Vickie Otis (born May 5, 1962) is an American retired professional wrestler, better known by her ring name, Princess Victoria.

Professional wrestling career 
Otis was trained in Portland, Oregon by Sandy Barr. She feuded with another of Barr's trainees, Velvet McIntyre. The two women competed against each other in singles and tag team matches in Vancouver All Star Wrestling.

National Wrestling Alliance (1980–1983) 
Both women continued their feud while working for NWA Pacific Northwest under promoter Don Owen. They eventually ended their feud and formed a tag team. The duo won the WWF Women's Tag Team Championship on May 13, 1984 in Calgary, Alberta.

World Wrestling Federation (1983–1984) 
In 1983, the World Wrestling Federation withdrew from the National Wrestling Alliance, and when McIntyre and Victoria rejoined the promotion in 1984, they were immediately recognized as holding the WWF Women's Tag Team Championship. The duo defended the championship against the team of Wendi Richter and Peggy Lee multiple times, including a match on April 23, 1984 in Madison Square Garden. On September 1, 1984, Otis suffered a career-ending neck injury defending the tag team titles in Philadelphia. The title she held was retired shortly thereafter. Desiree Petersen later replaced Victoria when she was let go from the WWF in 1984.

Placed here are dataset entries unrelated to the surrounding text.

-- ==== Sys2Proof/Tests/Slice0.lean ====
section
/-! SUPPORT. The model's own tests: the checks of `WellFormed`, one hand-written word per constructor, one or two single
steps per instruction, and a witness for the hypotheses of every statement. Expected values are those of
spec/95_test_vectors.md (T, P) and of the examples in spec/30_encoding.md; a witness's state is no claim. -/

namespace Sys2Proof.Tests

open Sys2Proof Sys2Proof.Machine

/-! Small states -/

/-- The state a step answers, if it answers one. -/
def after {α : Type} (o : Host.Outcome State Fault Refusal) (f : State → α) : Option α :=
  match o with
  | .next t => some (f t)
  | .fault _ => none
  | .refused _ => none

/-- A decoder that has just started on `HEADER`, a body and the end marker. -/
def decoding (cfg : ImageConfig) (body : List Byte) : State :=
  let stream := encode (.header cfg) ++ body ++ endMarkerBytes
  { State.reset with dec := { Dec.reset with bytes := stream, len := stream.length }.begin cfg }

/-- The same decoder with other values in `prev`, `count` and `pos`. -/
def decodingAt (cfg : ImageConfig) (body : List Byte) (prev : Pixel) (count pos : Nat) : State :=
  let s := decoding cfg body
  { s with dec := { s.dec with prev := prev, count := count, pos := pos } }

/-- An encoder that has just started. -/
def encoding (cfg : ImageConfig) (pixels : List Byte) : State :=
  { State.reset with enc := Enc.reset.start cfg pixels }

/-- A block with one command coming. -/
def commanded (e : Event) : State := { State.reset with agenda := [e] }

/-- The pixel and the byte slice of the output that an instruction of one pixel leaves. -/
def onePixel (i : Instr) (s : State) : Option (Pixel × Nat × Nat × Option (List Byte)) :=
  after (exec i s) fun t =>
    (t.dec.prev, t.dec.count, t.dec.pos, Memory.readBytes t.dec.outbuf 0 t.dec.cfg.channels.toNat)

/-! Well-formedness: an ill-formed term for each check -/

theorem test_wf_diff_dr : ¬(Instr.diff 2 0 0).WellFormed := by decide
theorem test_wf_diff_dg : ¬(Instr.diff 0 (-3) 0).WellFormed := by decide
theorem test_wf_diff_db : ¬(Instr.diff 0 0 2).WellFormed := by decide
theorem test_wf_luma_dg : ¬(Instr.luma 32 0 0).WellFormed := by decide
theorem test_wf_luma_drg : ¬(Instr.luma 0 (-9) 0).WellFormed := by decide
theorem test_wf_luma_dbg : ¬(Instr.luma 0 0 8).WellFormed := by decide
theorem test_wf_rle_zero : ¬(Instr.rle 0).WellFormed := by decide
theorem test_wf_rle_long : ¬(Instr.rle 63).WellFormed := by decide
theorem test_wf_bounds : (Instr.diff (-2) 1 (-2)).WellFormed ∧ (Instr.luma (-32) 7 (-8)).WellFormed ∧
    (Instr.luma 31 (-8) 7).WellFormed ∧ (Instr.rle 62).WellFormed := by decide

/-! Decoding: a word per constructor, written out from the encoding tables -/

/-- T52: `FE 0A 14 1E`. -/
theorem test_word_rgb : decode .chunk [0xFE, 0x0A, 0x14, 0x1E] = .ok (.rgb 10 20 30, []) := by decide
/-- T53: `FF 00 00 00 80`. -/
theorem test_word_rgba : decode .chunk [0xFF, 0x00, 0x00, 0x00, 0x80] = .ok (.rgba 0 0 0 128, []) := by decide
/-- R65: `00 110101` is slot 53 (T33a: `35`). -/
theorem test_word_index : decode .chunk [0b00110101] = .ok (.index 53, []) := by decide
/-- R66: `01 01 10 11` is `(-1, 0, 1)`. -/
theorem test_word_diff : decode .chunk [0b01011011] = .ok (.diff (-1) 0 1, []) := by decide
/-- T39: `B0 36`, that is `10 110000`, `0011 0110`. -/
theorem test_word_luma : decode .chunk [0b10110000, 0b00110110] = .ok (.luma 16 (-5) (-2), []) := by decide
/-- T28: `FC`, that is `11 111100`. -/
theorem test_word_rle : decode .chunk [0b11111100] = .ok (.rle 61, []) := by decide
/-- T2's bytes with T8's numbers. -/
theorem test_word_header :
    decode .start [0x71, 0x6F, 0x69, 0x66, 1, 2, 3, 4, 10, 11, 12, 13, 3, 1] =
      .ok (.header ⟨16909060, 168496141, 3, 1⟩, []) := by decide
/-- R62. -/
theorem test_word_end : decode .trailer [0, 0, 0, 0, 0, 0, 0, 1] = .ok (.endMarker, []) := by decide
/-- R63: `FE` and `FF` are no runs; T78: they need their bytes. T9, T10, T72: the two literals. -/
theorem test_word_rejects :
    decode .chunk [0xFE, 1, 2] = .error .truncatedChunk ∧ decode .chunk [0xFF, 1, 2, 3] = .error .truncatedChunk ∧
      decode .chunk [0xA0] = .error .truncatedChunk ∧ decode .start [0x71, 0x6F, 0x69] = .error .truncatedHeader ∧
      decode .start [0x71, 0x6F, 0x69, 0x46, 0, 0, 0, 1, 0, 0, 0, 1, 4, 0] = .error .badMagic ∧
      decode .trailer [0, 0, 0, 0, 0, 0, 0, 2] = .error .malformedEndMarker := by decide

/-- Words as spec/opcode_table.json numbers them: the first byte in bits 7..0, operand bytes of zeros left out. -/
theorem test_table_words :
    decodeTableWord 8 0xFE = some (.rgb 0 0 0) ∧ decodeTableWord 8 0xFF = some (.rgba 0 0 0 0) ∧
      decodeTableWord 8 0x1F = some (.index 31) ∧ decodeTableWord 8 0x76 = some (.diff 1 (-1) 0) ∧
      decodeTableWord 16 0x0F80 = some (.luma (-32) (-8) 7) ∧ decodeTableWord 8 0xFD = some (.rle 62) ∧
      decodeTableWord 32 0x716F6966 = some (.header ⟨0, 0, 0, 0⟩) ∧ decodeTableWord 64 1 = some .endMarker := by decide

/-! One step -/

/-- T52. -/
theorem test_rgb : onePixel (.rgb 10 20 30) (decoding ⟨1, 1, 3, 1⟩ [0xFE, 10, 20, 30]) =
    some (⟨10, 20, 30, 255⟩, 1, 18, some [10, 20, 30]) := by decide
/-- T83: alpha is inherited. -/
theorem test_rgb_alpha : onePixel (.rgb 9 9 9) (decodingAt ⟨2, 1, 4, 0⟩ [0xFE, 9, 9, 9] ⟨1, 2, 3, 4⟩ 0 14) =
    some (⟨9, 9, 9, 4⟩, 1, 18, some [9, 9, 9, 4]) := by decide
/-- P5: alpha is tracked, and not written, in a 3-channel stream. -/
theorem test_rgba : onePixel (.rgba 9 8 7 128) (decoding ⟨3, 1, 3, 0⟩ [0xFF, 9, 8, 7, 128]) =
    some (⟨9, 8, 7, 128⟩, 1, 19, some [9, 8, 7]) := by decide
/-- P5: slot 52 is written. -/
theorem test_rgba_slot :
    after (exec (.rgba 9 8 7 128) (decoding ⟨3, 1, 3, 0⟩ [0xFF, 9, 8, 7, 128]))
      (fun t => Cache.read t.dec.cache 52) = some ⟨9, 8, 7, 128⟩ := by decide
/-- T81: an untouched slot. -/
theorem test_index : onePixel (.index 5) (decoding ⟨2, 1, 4, 0⟩ [0x05]) =
    some (⟨0, 0, 0, 0⟩, 1, 15, some [0, 0, 0, 0]) := by decide
/-- T42: the green component wraps. -/
theorem test_diff_wraps : onePixel (.diff 1 (-1) 0) (decoding ⟨1, 1, 4, 0⟩ [0x76]) =
    some (⟨1, 255, 0, 255⟩, 1, 15, some [1, 255, 0, 255]) := by decide
/-- T42: slot 51 is written. -/
theorem test_diff_slot :
    after (exec (.diff 1 (-1) 0) (decoding ⟨1, 1, 4, 0⟩ [0x76])) (fun t => Cache.read t.dec.cache 51) =
      some ⟨1, 255, 0, 255⟩ := by decide
/-- T39, second pixel. -/
theorem test_luma_wraps :
    onePixel (.luma 16 (-5) (-2)) (decodingAt ⟨2, 1, 3, 0⟩ [0xB0, 0x36] ⟨250, 250, 250, 255⟩ 0 14) =
      some (⟨5, 10, 8, 255⟩, 1, 16, some [5, 10, 8]) := by decide
/-- T78: the second byte would lie in the trailer. -/
theorem test_luma_cut :
    after (exec (.luma 0 0 0) (decoding ⟨1, 1, 4, 0⟩ [0xA0])) (fun t => (t.dec.phase, t.dec.err)) =
      some (.error, some .unexpectedEndOfStream) := by decide
/-- T76: a run that fills the image. -/
theorem test_rle :
    after (exec (.rle 3) (decoding ⟨3, 1, 4, 0⟩ [0xC2]))
      (fun t => (t.dec.count, t.dec.pos, Memory.readBytes t.dec.outbuf 0 12)) =
      some (3, 15, some [0, 0, 0, 255, 0, 0, 0, 255, 0, 0, 0, 255]) := by decide
/-- P6: a run that passes the image. -/
theorem test_rle_overshoot :
    after (exec (.rle 3) (decoding ⟨2, 1, 4, 0⟩ [0xC2])) (fun t => (t.dec.phase, t.dec.err, t.dec.count)) =
      some (.error, some .pixelCountMismatch, 0) := by decide

/-- T82's header: the decoder starts at offset 14 with the start values of R221. -/
theorem test_header :
    after (exec (.header ⟨3, 1, 3, 0⟩) { State.reset with dec := { Dec.reset with len := 22 } })
      (fun t => (t.dec.phase, t.dec.cfg, t.dec.pos, t.dec.prev)) = some (.busy, ⟨3, 1, 3, 0⟩, 14, ⟨0, 0, 0, 255⟩) := by
  decide
/-- T64: channels 5 and colorspace 2 together raise the first in order. -/
theorem test_header_order :
    after (exec (.header ⟨1, 1, 5, 2⟩) State.reset) (fun t => (t.dec.phase, t.dec.err)) =
      some (.error, some .invalidChannelCount) := by decide
/-- T20's last step. -/
theorem test_end :
    after (exec .endMarker (decodingAt ⟨1, 1, 4, 0⟩ [0xC0] ⟨0, 0, 0, 255⟩ 1 15)) (fun t => t.dec.phase) = some .done := by
  decide
/-- T77: two pixels of three. -/
theorem test_end_short :
    after (exec .endMarker (decodingAt ⟨3, 1, 4, 0⟩ [0xC1] ⟨0, 0, 0, 255⟩ 2 15)) (fun t => t.dec.err) =
      some (some .unexpectedEndOfStream) := by decide

/-- What the next step does with the host's words, placed after reset: each runs as the first instruction. -/
theorem test_placed :
    after (step (State.reset.withFetchWord 8 0xFE)) (fun t => t.dec.prev) = some ⟨0, 0, 0, 255⟩ ∧
      after (step (State.reset.withFetchWord 8 0xFF)) (fun t => t.dec.prev) = some ⟨0, 0, 0, 0⟩ ∧
      after (step (State.reset.withFetchWord 8 0x76)) (fun t => t.dec.prev) = some ⟨1, 255, 0, 255⟩ ∧
      after (step (State.reset.withFetchWord 8 0xFD)) (fun t => t.dec.count) = some 62 ∧
      after (step (State.reset.withFetchWord 32 0x716F6966)) (fun t => t.dec.err) = some (some .invalidDimension) ∧
      after (step (State.reset.withFetchWord 64 1)) (fun t => t.dec.phase) = some .done := by decide

/-- T36's third pixel: `INDEX` before `DIFF`. T45: `LUMA` when `DIFF` fails. T49 and T53: the literals. -/
theorem test_encoder_choice :
    ((encoding ⟨1, 1, 4, 0⟩ [2, 2, 2, 255]).enc.takePixel ⟨2, 2, 2, 255⟩).out.drop 14 = [0xA2, 0x88] ∧
      ((encoding ⟨1, 1, 4, 0⟩ [32, 32, 32, 255]).enc.takePixel ⟨32, 32, 32, 255⟩).out.drop 14 = [0xFE, 32, 32, 32] ∧
      ((encoding ⟨1, 1, 4, 0⟩ [0, 0, 0, 128]).enc.takePixel ⟨0, 0, 0, 128⟩).out.drop 14 = [0xFF, 0, 0, 0, 128] := by decide

/-- T19, T19a, T19b, T19c. -/
theorem test_arithmetic :
    slotHash ⟨1, 0, 0, 255⟩ = 56 ∧ slotHash ⟨0, 2, 63, 255⟩ = 56 ∧ s8 (0 - 255) = 1 ∧ s8 (128 - 0) = -128 ∧
      applyDiff ⟨255, 0, 255, 255⟩ 1 (-1) 1 = ⟨0, 255, 0, 255⟩ ∧
      applyLuma ⟨250, 250, 250, 255⟩ 16 (-5) (-2) = ⟨5, 10, 8, 255⟩ := by decide

/-- `ENCODE` and `DECODE` on T35, and T80's error. -/
theorem test_whole :
    encodeImage ⟨3, 1, 3, 0⟩ [1, 0, 0, 0, 2, 63, 1, 0, 0] =
        .ok (encode (.header ⟨3, 1, 3, 0⟩) ++ [0x7A, 0xFE, 0, 2, 0x3F, 0xFE, 1, 0, 0] ++ endMarkerBytes) ∧
      decodeStream (encode (.header ⟨3, 1, 3, 0⟩) ++ [0x7A, 0xFE, 0, 2, 0x3F, 0xFE, 1, 0, 0] ++ endMarkerBytes) =
        .ok ⟨⟨3, 1, 3, 0⟩, [1, 0, 0, 0, 2, 63, 1, 0, 0]⟩ ∧
      decodeStream (encode (.header ⟨1, 1, 4, 0⟩) ++ [0xC0, 0xFE] ++ endMarkerBytes) = .error .pixelCountMismatch := by
  decide

/-! Witnesses: for each statement with hypotheses, a state and operands that meet all of them together -/

/-- An outcome whose next state has a decidable property. -/
theorem next_of_after {o : Host.Outcome State Fault Refusal} {P : State → Prop} [DecidablePred P]
    (h : after o (fun t => decide (P t)) = some true) : ∃ t, o = .next t ∧ P t := by
  cases o with
  | next t => exact ⟨t, rfl, by simpa [after] using h⟩
  | fault r => cases h
  | refused r => cases h

/-- A 2x1 image and a body of two `DIFF` chunks. -/
def twoDiffs : State := decoding ⟨2, 1, 4, 0⟩ [0x6A, 0x6A]

/-- A one-pixel decode before its only chunk. -/
def oneRun : State := decoding ⟨1, 1, 4, 0⟩ [0xC0]

/-- The same decode at its end. -/
def oneRunEnd : State := decodingAt ⟨1, 1, 4, 0⟩ [0xC0] ⟨0, 0, 0, 255⟩ 1 15

/-- The same end with the last byte of the marker 02 (T72). -/
def damagedEnd : State :=
  { oneRunEnd with dec := { oneRunEnd.dec with bytes := oneRunEnd.dec.bytes.take 22 ++ [2] } }

/-- A block whose three units are in `ERROR`, with one command coming. -/
def errored (e : Event) : State :=
  { State.reset with
    hdr := { Hdr.reset with phase := .error, err := some .badMagic }
    enc := { Enc.reset with phase := .error, err := some .invalidDimension }
    dec := { Dec.reset with phase := .error, err := some .pixelCountMismatch }
    agenda := [e] }

/-- `s` with a turn given to the decoder. -/
def withTurn (s : State) : State := { s with agenda := [.run .dec] }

While in the WWF, she also wrestled in singles matches as a challenger against WWF Women's Champion The Fabulous Moolah who was also responsible for training her, & booking her, which she discussed in detail while appearing on The Fabulous Moolah episode of Dark Side of the Ring.

Retirement 
In 2012, Desiree Peterson and Princess Victoria managed pro-wrestler Rescue 911 (Christopher Annino) and Lady Liberty (Nikki Moccia) at a Showcase Pro Wrestling event in Clinton, Connecticut for Cystic Fibrosis awareness. Prior to her move to Washington Victoria lived in Virginia and volunteered her time at South Hampton County Animal Shelter. Otis is retired from professional wrestling and now resides in Washington.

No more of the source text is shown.